=== Material for this task ===
-- ==== Sys2Proof/Laws/Flow.lean ====
section
/-! SUPPORT. The law on the sum of grants: an allocation never grants more than Q_avail, and every shared operation keeps that;
and the FLOW flags that an allocation raises. -/
namespace Sys2Proof.Machine

/-! ## The four steps of an allocation -/

/-- A step that gives no entry more than the capacity left and the entry's own grant moves flow and creates none. -/
theorem allocPass_conserves (sel : Demand → Bool) (give : Nat → Demand → Nat)
    (hgive : ∀ cap d, give cap d ≤ cap + d.grant) :
    ∀ (ds : List Demand) (cap : Nat),
      grantSum (allocPass sel give cap ds).1 + (allocPass sel give cap ds).2 = grantSum ds + cap
  | [], cap => by simp [allocPass, grantSum]
  | d :: ds, cap => by
    unfold allocPass
    split
    · have h := allocPass_conserves sel give hgive ds (cap + d.grant - give cap d)
      have hg := hgive cap d
      simp only [grantSum] at h ⊢
      omega
    · have h := allocPass_conserves sel give hgive ds cap
      simp only [grantSum] at h ⊢
      omega

theorem giveCritical_le (cap : Nat) (d : Demand) : giveCritical cap d ≤ cap + d.grant := by
  unfold giveCritical; split <;> omega

theorem giveMachine_le (cap : Nat) (d : Demand) : giveMachine cap d ≤ cap + d.grant := by
  unfold giveMachine; (repeat' split) <;> omega

theorem giveFloor_le (cap : Nat) (d : Demand) : giveFloor cap d ≤ cap + d.grant := by
  unfold giveFloor; split <;> omega

theorem giveRaise_le (cap : Nat) (d : Demand) : giveRaise cap d ≤ cap + d.grant := by
  unfold giveRaise; omega

/-- A list whose grants are all 0 sums to 0. -/
theorem grantSum_fresh : ∀ ds : List Demand, grantSum (ds.map fun d => { d with grant := 0 }) = 0
  | [] => rfl
  | d :: ds => by simp [grantSum, grantSum_fresh ds]

/-- The grants of an allocation sum to Q_avail at most (R105). -/
theorem allocate_sum_le (q : Nat) (ds : List Demand) : grantSum (allocate q ds) ≤ q := by
  unfold allocate
  simp only []
  have h0 := grantSum_fresh ds
  generalize ds.map (fun d => { d with grant := 0 }) = fresh at *
  have h1 := allocPass_conserves (fun d => d.kind.cls == .critical) giveCritical giveCritical_le fresh q
  generalize allocPass (fun d => d.kind.cls == .critical) giveCritical q fresh = s1 at *
  have h2 := allocPass_conserves (fun d => d.kind.cls == .machine) giveMachine giveMachine_le s1.1 s1.2
  generalize allocPass (fun d => d.kind.cls == .machine) giveMachine s1.2 s1.1 = s2 at *
  have h3 := allocPass_conserves (fun d => d.kind.cls == .normal) giveFloor giveFloor_le s2.1 s2.2
  generalize allocPass (fun d => d.kind.cls == .normal) giveFloor s2.2 s2.1 = s3 at *
  have h4 := allocPass_conserves (fun d => d.kind.cls == .normal && d.grant != 0) giveRaise giveRaise_le s3.1 s3.2
  omega

/-- The sum of grants depends on the arbiter alone. -/
theorem flowSound_congr {s t : State} (h : t.arbiter = s.arbiter) (hs : s.flowSound) : t.flowSound := by
  unfold State.flowSound at *; rw [h]; exact hs

/-- An allocation leaves the grants within Q_avail, whatever stood before. -/
theorem flowSound_reallocate (s : State) (old : List Demand) : (s.reallocate old).flowSound := by
  unfold State.flowSound; rw [arbiter_reallocate]; exact allocate_sum_le _ _

theorem flowSound_arrive (s : State) (p : Port) (k : DemandKind) : (s.arrive p k).flowSound := flowSound_reallocate _ _

theorem flowSound_depart {s : State} (hs : s.flowSound) (sel : Demand → Bool) : (s.depart sel).flowSound := by
  unfold State.depart
  simp only []
  split
  · exact flowSound_reallocate _ _
  · exact hs

theorem flowSound_withdraw {s : State} (hs : s.flowSound) (b : Boom) : (s.withdraw b).flowSound := flowSound_depart hs _

theorem flowSound_refreshFlow {s : State} (hs : s.flowSound) : s.refreshFlow.flowSound := by
  unfold State.refreshFlow
  simp only []
  split
  · exact hs
  · exact flowSound_reallocate _ _

/-- The arbiter after a stage's end is the arbiter after the withdrawal of its demand. -/
theorem arbiter_endStage (s : State) (b : Boom) (e : StageEnd) (x : Option Nat) (st : BoomState × Option RunCondition) :
    (s.endStage b e x st).arbiter =
      ((match e.code with
        | some f => s.markFault b f
        | none => s).withdraw b).arbiter := by
  unfold State.endStage
  simp only []
  split <;> (repeat' split) <;> simp_all

theorem flowSound_endStage {s : State} (hs : s.flowSound) (b : Boom) (e : StageEnd) (x : Option Nat)
    (st : BoomState × Option RunCondition) : (s.endStage b e x st).flowSound := by
  refine flowSound_congr (arbiter_endStage s b e x st) ?_
  refine flowSound_withdraw ?_ b
  split
  · exact flowSound_congr (by simp) hs
  · exact hs

theorem flowSound_spinToHold (s : State) (b : Boom) : (s.spinToHold b).flowSound :=
  flowSound_congr (arbiter_raise _ _ _) (flowSound_reallocate _ _)

theorem flowSound_linkFault {s : State} (hs : s.flowSound) (b : Boom) (f : FaultCode) (x : Option Nat) :
    (s.linkFault b f x).flowSound := by
  unfold State.linkFault
  simp only []
  split
  · exact flowSound_endStage hs _ _ _ _
  · exact flowSound_congr (by simp) hs

theorem flowSound_supplyEnd {s : State} (hs : s.flowSound) (b : Boom) (st : BoomState × Option RunCondition) :
    (s.supplyEnd b st).flowSound := by
  unfold State.supplyEnd
  split
  · exact flowSound_endStage hs _ _ _ _
  · exact hs

theorem flowSound_announce {s : State} (hs : s.flowSound) (old : Interlocks) : (s.announce old).flowSound := by
  have h1 : (((s.suspendStage .left (s.interlocks.minus old)).suspendStage .right (s.interlocks.minus old)).refreshFlow).flowSound :=
    flowSound_refreshFlow (flowSound_congr (by simp) hs)
  unfold State.announce
  simp only []
  split
  · exact hs
  · split
    · exact flowSound_congr (arbiter_raiseInterlock _ _ _) (flowSound_supplyEnd (flowSound_supplyEnd h1 _ _) _ _)
    · exact flowSound_congr (arbiter_raiseInterlock _ _ _) h1

/-! ## FLOW -/

/-- A grant of an owner differs between two lists exactly where one of some kind does (R114). -/
theorem grantsChanged_iff (old new : List Demand) (p : Port) :
    grantsChanged old new p = true ↔ ∃ k, grantOf old p k ≠ grantOf new p k := by
  unfold grantsChanged
  simp only [List.any_eq_true, List.mem_append, Bool.and_eq_true, beq_iff_eq, bne_iff_ne]
  constructor
  · rintro ⟨d, -, -, h⟩
    exact ⟨_, h⟩
  · rintro ⟨k, h⟩
    have hit : ∀ ds : List Demand, grantOf ds p k ≠ 0 → ∃ d ∈ ds, d.owner = p ∧ d.kind = k := by
      intro ds hd
      unfold grantOf findDemand at hd
      cases e : ds.find? fun d => d.owner == p && d.kind == k with
      | none => simp [e] at hd
      | some d => exact ⟨d, List.mem_of_find?_eq_some e, by simpa using List.find?_some e⟩
    by_cases h0 : grantOf old p k = 0
    · obtain ⟨d, hm, rfl, rfl⟩ := hit new (by omega)
      exact ⟨d, .inr hm, rfl, h⟩
    · obtain ⟨d, hm, rfl, rfl⟩ := hit old h0
      exact ⟨d, .inl hm, rfl, h⟩

theorem port_applyGrant (s : State) (b : Boom) (d : Demand) (p : Port) : (s.applyGrant b d).port p = s.port p := by
  unfold State.applyGrant
  (repeat' split) <;> simp [State.enterRunning, State.modCtl, State.modLink, port_modBoom]

theorem absentPort_congr {s t : State} (h : t.straps = s.straps) (p : Port) : t.absentPort p = s.absentPort p := by
  cases p <;> simp [State.absentPort, h]

theorem flow_raise (s : State) (b : Boom) (p : Port) :
    ((s.raise b .flow).port p).causes.c4 = ((s.port p).causes.c4 || (p == b.port && !s.absentPort p)) := by
  unfold State.raise
  cases b <;> cases p <;> cases h : s.enabled _ <;>
    simp_all [State.port, State.modPort, State.absentPort, State.enabled, Boom.port, Causes.put, BoomCause.code]

theorem flow_handGrant (s : State) (b : Boom) (old new : List Demand) (p : Port) :
    ((s.handGrant b old new).port p).causes.c4 =
      ((s.port p).causes.c4 || (p == b.port && !s.absentPort p && grantsChanged old new b.port)) := by
  unfold State.handGrant
  (repeat' split) <;> simp_all [port_applyGrant, flow_raise]

/-- FLOW after an allocation measured against a list: raised on the port of each owner of which a grant differs (R115). -/
theorem flow_reallocate (s : State) (old : List Demand) (p : Port) :
    ((s.reallocate old).port p).causes.c4 = true ↔ (s.port p).causes.c4 = true ∨
      (s.absentPort p = false ∧ ∃ k, grantOf old p k ≠ grantOf (s.reallocate old).arbiter.demands p k) := by
  rw [← grantsChanged_iff, arbiter_reallocate]
  have key : ∀ (u : State) (new : List Demand), u.straps = s.straps → u.port p = s.port p →
      (((u.handGrant .left old new).handGrant .right old new).port p).causes.c4 =
        ((s.port p).causes.c4 || (p != .machine && !s.absentPort p && grantsChanged old new p)) := by
    intro u new h1 h2
    rw [flow_handGrant, flow_handGrant, absentPort_congr ((congrArg Backdrop.straps (backdrop_handGrant u .left old new)).trans h1), absentPort_congr h1, h2]
    have e1 : (Port.left == Port.right) = false := rfl
    have e2 : (Port.right == Port.left) = false := rfl
    have e3 : (Port.machine == Port.left) = false := rfl
    have e4 : (Port.machine == Port.right) = false := rfl
    have e5 : (Port.left != Port.machine) = true := rfl
    have e6 : (Port.right != Port.machine) = true := rfl
    cases p <;> simp [Boom.port, e1, e2, e3, e4, e5, e6]
  have k := key { s with arbiter := { s.arbiter with demands := allocate s.arbiter.qAvail s.arbiter.demands } }
    (allocate s.arbiter.qAvail s.arbiter.demands) rfl (by cases p <;> rfl)
  unfold State.reallocate
  simp only []
  split
  · rename_i hm
    cases p <;> simp_all [State.raiseMachine, State.port, State.modPort, Causes.put, MachineCause.code, State.absentPort]
  · rename_i hm
    rw [k]
    cases p <;> simp_all [State.absentPort]

/-- A demand that arrives leaves the FLOW flags as the changed grants ask: its entry held 0 before (R114, R115). -/
theorem flowFlags_arrive (s : State) (p : Port) (k : DemandKind) : s.flowFlags (s.arrive p k) := fun r => by
  have h := flow_reallocate
    { s with arbiter := { s.arbiter with demands := s.arbiter.demands ++ [newDemand s.params.plan p k] } } s.arbiter.demands r
  cases r <;> exact h

/-- Entries that leave do the same. -/
theorem flowFlags_depart (s : State) (sel : Demand → Bool) : s.flowFlags (s.depart sel) := fun r => by
  unfold State.depart
  simp only []
  split
  · have h := flow_reallocate
      { s with arbiter := { s.arbiter with demands := s.arbiter.demands.filter fun d => !sel d } } s.arbiter.demands r
    cases r <;> exact h
  · simp

end Sys2Proof.Machine
end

=== Task requirements ===
Leave out every line above except those from the line with "cases e : ds.find?" up to and including the line with "rfl⟩ := hit old h0", and copy those exactly.

=== Your response ===
      cases e : ds.find? fun d => d.owner == p && d.kind == k with
      | none => simp [e] at hd
      | some d => exact ⟨d, List.mem_of_find?_eq_some e, by simpa using List.find?_some e⟩
    by_cases h0 : grantOf old p k = 0
    · obtain ⟨d, hm, rfl, rfl⟩ := hit new (by omega)
      exact ⟨d, .inr hm, rfl, h⟩
    · obtain ⟨d, hm, rfl, rfl⟩ := hit old h0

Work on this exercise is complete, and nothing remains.